SiteOne Therapeutics is a San Francisco-based company focused on developing innovative therapeutics and diagnostics for the treatment of acute and chronic pain. The company aims to address the limitations of existing pain management therapies, such as non-steroidal anti-inflammatory drugs (NSAIDs) and opioids, by creating safer and more effective alternatives. Their lead candidates are highly selective inhibitors of the voltage-gated sodium ion channel Naᵥ1.7, which is crucial in the generation and conduction of pain signals. By targeting this channel, SiteOne Therapeutics seeks to provide healthcare professionals with advanced treatment options for neuropathic pain, ultimately improving patient outcomes and efficiency in pain management.
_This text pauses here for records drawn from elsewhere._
/-- A write of the ADC_REND high word submits the window (R284). -/
def rendHighWrite (c : Fin 24) (r : Fin 4) (v : Word) (s : State) : State :=
  let s := s.wr (ADC_REND c r + 4) v
  windowSubmit c r (s.rd64 (ADC_RSTART c r)) (s.rd64 (ADC_REND c r)) s

/-- Field `f` of a reducer's last result set, and whether there is one (R221). -/
def State.redField (s : State) (c : Fin 24) (r : Fin 4) (f : Fin 8) : Dword × Bool :=
  match ((s.adc.conv[c]).red[r]).pub with
  | some p => (p[f], true)
  | none => (if f = 7 then 0 else noTime, false)

/-! ### Group commands -/

/-- CHANNEL_TRIGGER (R219, R273): one channel trigger may be pending; an instant in the cycle of arrival fires in it; a time behind, or 2³⁹
or more ahead, triggers at once, which is phase 0 of the next cycle, and late. -/
def channelTrigger (g : Fin 8) (time : Option Time) (tag : Byte) (s : State) : State :=
  if s.flag (ADC_GCFG.en g) = false then s
  else if ((s.adc.grp[g]).chan).isSome then (s.incSat (ADC_GSTAT.chan_drops g)).raise (ADC_GSTAT.chan_drop g)
  else
    let t := time.getD s.nextNow
    let bad := decide (t < s.now) || decide (2 ^ 39 ≤ (t - s.now).toNat)
    if s.inCycle t then fireTrigger g ⟨3, t, false, tag, BitVec.allOnes 32⟩ s else
    s.modGrp g fun x => { x with chan := some ⟨3, if bad then s.nextNow else t, bad, tag, BitVec.allOnes 32⟩ }
def execChannelTrigger (g : Fin 8) (time : Option Time) (tag : Byte) (s : State) : Result := .next (channelTrigger g time tag s)

/-- HOST_TRIGGER (R273): phase 0 of the next cycle. -/
def hostTrigger (g : Fin 8) (s : State) : State :=
  if s.flag (ADC_GCFG.en g) then
    s.modGrp g fun x => { x with soon := x.soon ++ [⟨4, s.nextNow, false, 0, BitVec.allOnes 32⟩] }
  else s
def execHostTrigger (g : Fin 8) (s : State) : Result := .next (hostTrigger g s)

/-- GROUP_STOP (R272). -/
def groupStop (g : Fin 8) (s : State) : State :=
  passCheck g (s.modGrp g fun x => { x with pass := x.pass.map fun p => { p with again := false } })
def execGroupStop (g : Fin 8) (s : State) : Result := .next (groupStop g s)

/-- GROUP_CLR_COUNTS (R272). -/
def groupClrCounts (g : Fin 8) (s : State) : State := (s.wr (ADC_GCNT g) 0).clear (ADC_GSTAT.chan_drops g)
def execGroupClrCounts (g : Fin 8) (s : State) : Result := .next (groupClrCounts g s)

/-- A write of ADC_GCMD. -/
def gcmdWrite (g : Fin 8) (v : Word) (s : State) : State :=
  let s := if fieldOf v (ADC_GCMD.clr_counts g) = 1 then groupClrCounts g s else s
  let s := if fieldOf v (ADC_GCMD.stop g) = 1 then groupStop g s else s
  if fieldOf v (ADC_GCMD.trig g) = 1 then hostTrigger g s else s

/-- GTIME_ARM (R273): a write of the ADC_GTIME high word. -/
def gtimeArm (g : Fin 8) (v : Word) (s : State) : State :=
  (s.wr (ADC_GTIME g + 4) v).modGrp g fun x => { x with timeArmed := true }
def execGtimeArm (g : Fin 8) (v : Word) (s : State) : Result := .next (gtimeArm g v s)

/-- The time trigger is due. -/
def State.timeDue (s : State) (g : Fin 8) : Bool :=
  s.flag (ADC_GCFG.en g) && s.flag (ADC_GCFG.time_en g) && (s.adc.grp[g]).timeArmed && decide (s.rd64 (ADC_GTIME g) < s.nextNow)

/-- TIME_TRIGGER (R273): fires, then GTIME advances by its period, past every period that lies behind; with no period the
source fires once. -/
def timeTrigger (g : Fin 8) (s : State) : State :=
  if s.timeDue g = false then s
  else
    let t := s.rd64 (ADC_GTIME g)
    let p := s.get (ADC_GPER.period g)
    let trig : Trig := ⟨0, t, false, 0, BitVec.allOnes 32⟩
    let late := decide (t < s.now)
    let s := if late then fireLate g trig s else fireTrigger g trig s
    if p = 0 then (s.clear (ADC_GCFG.time_en g)).modGrp g fun x => { x with timeArmed := false }
    else
      let n := if late then (s.now.toNat - t.toNat) / p + 1 else 1
      groupMissed g (n - 1) (s.wr64 (ADC_GTIME g) (t + BitVec.ofNat 64 (n * p)))
def execTimeTrigger (g : Fin 8) (s : State) : Result := .next (timeTrigger g s)

/-- ANGLE_TARGET_FIRE (R274): the first fixed target whose time has come. -/
def angleTargetFire (g : Fin 8) (s : State) : State :=
  match (s.adc.grp[g]).targets with
  | [] => s
  | (t, a) :: r =>
    if t < s.nextNow then
      let trig : Trig := ⟨1, t, false, 0, BitVec.ofNat 32 a⟩
      let s := s.modGrp g fun x => { x with targets := r }
      if t < s.now then fireLate g trig s else fireTrigger g trig s
    else s
def execAngleTargetFire (g : Fin 8) (s : State) : Result := .next (angleTargetFire g s)

/-- EVENT_TRIGGER (R273): the delay after the pulse has passed. -/
def eventTrigger (g : Fin 8) (s : State) : State :=
  match (s.adc.grp[g]).evt with
  | none => s
  | some t =>
    if t < s.nextNow then
      let trig : Trig := ⟨2, t, false, BitVec.ofNat 8 (s.get (ADC_GEVT.event g)), BitVec.allOnes 32⟩
      let s := s.modGrp g fun x => { x with evt := none }
      if t < s.now then fireLate g trig s else fireTrigger g trig s
    else s
def execEventTrigger (g : Fin 8) (s : State) : Result := .next (eventTrigger g s)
Pionyr Immunotherapeutics Inc. is a biotechnology company based in San Francisco, California, that focuses on developing innovative cancer immunotherapies. Founded in 2015, the company aims to enhance the body's antitumor immunity by targeting the tumor microenvironment. Utilizing advanced target discovery and antibody generation technologies, Pionyr has created a unique approach called Myeloid Tuning™, which modifies the cellular infiltrate within tumors to improve the immune system's response against cancer. This strategy is intended to be particularly effective when used in conjunction with checkpoint inhibitors, offering new avenues for cancer treatment.